The first series of the British television sitcom Absolutely Fabulous premiered on BBC Two on 12 November 1992 and concluded on 17 December 1992, consisting of six episodes. The sitcom was created and written by Jennifer Saunders, who starred in the title role of Edina Monsoon, a heavy-drinking, smoking, and drug-abusing PR agent who has dedicated most of her life to looking "fabulous" and desperately attempts to stay young. Edina is nicknamed 'Eddie' by her best friend, Patsy Stone (Joanna Lumley), a magazine editor who constantly takes advantage of Edina by living the life of luxury in Edina's extravagant home.

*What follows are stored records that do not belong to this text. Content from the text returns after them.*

-- ==== Sys2Proof/Machine/HostOps.lean ====
section
/-! DEFINITION. Sys2Proof/Machine/HostOps.lean: how a message is taken as a command (R173, Table 11-3). -/

namespace Sys2Proof.Machine

open Sys2Proof

/-- An entry of Table 11-3: Y, B, WM or I. -/
def taken : Option Status := none

/-- Table 11-3, as the status that a command is answered in a mode, or `taken` where the table says Y. -/
def availability (m : Mode) (c : Command) : Option Status :=
  match m with
  | .waking => (match c with | .getId => taken | .getStatus => taken | _ => some .busy)
  | .resetting => (match c with | .getId => taken | .getStatus => taken | _ => some .busy)
  | .dormant =>
    match c with
    | .getId | .getStatus | .wake | .getPortStatus | .calRead | .getView | .getHandoff | .eventConfig | .getEvents
    | .ackEvents | .getFault | .clearFault => taken
    | .sleep => some .ignored
    | _ => some .wrongMode
  | .standby =>
    match c with
    | .wake => some .ignored
    | .zoomRequest | .zoomCancel | .handoffHold | .motionSample | .streamStop | .outputFence => some .wrongMode
    | _ => taken
  | .streaming =>
    match c with
    | .wake => some .ignored
    | .sleep | .portConfig | .calWrite | .outputConfig | .handoffConfig | .zoomSet | .streamStart => some .wrongMode
    | _ => taken
  | .stopping =>
    match c with
    | .wake => some .ignored
    | .streamStop => some .busy
    | .getId | .getStatus | .softReset | .getPortStatus | .calRead | .getView | .getHandoff | .eventConfig | .getEvents
    | .ackEvents | .getFault | .clearFault => taken
    | _ => some .wrongMode

/-- What the owner of a command answers: its reply and the device as it leaves it. -/
abbrev Answer := Reply × Device

/-- A reply of length 0. -/
def Reply.bare (st : Status) : Reply := { status := st, payload := [] }

/-- A refusal by the owning rule: the reply, and nothing changed. -/
def Device.refuse (d : Device) (st : Status) : Answer := (Reply.bare st, d)

/-- R173 steps 3, 5 and 6, R174: a well-formed message taken at a port: answered by Table 11-3, or handed to the block that
owns it; the reply is placed in the port's slot with the state the owner leaves. While RESET_N is low neither port takes a
command (R160). -/
def Device.takeCommand (d : Device) (p : CmdPort) (c : Command) (owner : Device → Answer) : Device :=
  if d.ctl.resetLow then d
  else
    match availability d.mode c with
    | some st => d.setReply p (Reply.bare st)
    | none => (owner d).2.setReply p (owner d).1

/-- R173 steps 1 to 4 for a message that is no well-formed command: the refusal it is answered with, none for a message
that is one, or that holds no byte (R171: that write is not a command). -/
def messageRefusal (m : Mode) (message : List Byte) : Option Status :=
  match message with
  | [] => none
  | [_] => some .badLength
  | code :: len :: payload =>
    if 30 < len.toNat ∨ payload.length ≠ len.toNat then some .badLength
    else
      match Command.ofCode? code.toNat with
      | none => some .unknownCommand
      | some c =>
        if availability m c = some .busy ∧ (m = .waking ∨ m = .resetting) then some .busy
        else if (decodePayload .a c payload).isNone then some .badLength
        else none

/-- R173: a message that is no well-formed command changes its port's reply slot and nothing else. -/
def Device.takeMalformed (d : Device) (p : CmdPort) (message : List Byte) : Device :=
  if d.ctl.resetLow then d
  else
    match messageRefusal d.mode message with
    | some st => d.setReply p (Reply.bare st)
    | none => d

end Sys2Proof.Machine
end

Edina is a twice-divorced mother of two. Her eldest child, a son, Serge, left home many years before in order to escape his mother's clutches. Her long-suffering daughter, Saffron 'Saffy', whom Edina is reliant upon, is a sixth form student and remains at home. The series also includes Edina's sweet-natured-but-slightly-batty mother (June Whitfield), whom Edina sees as an interfering burden, and Edina's dim-witted assistant Bubble (Jane Horrocks).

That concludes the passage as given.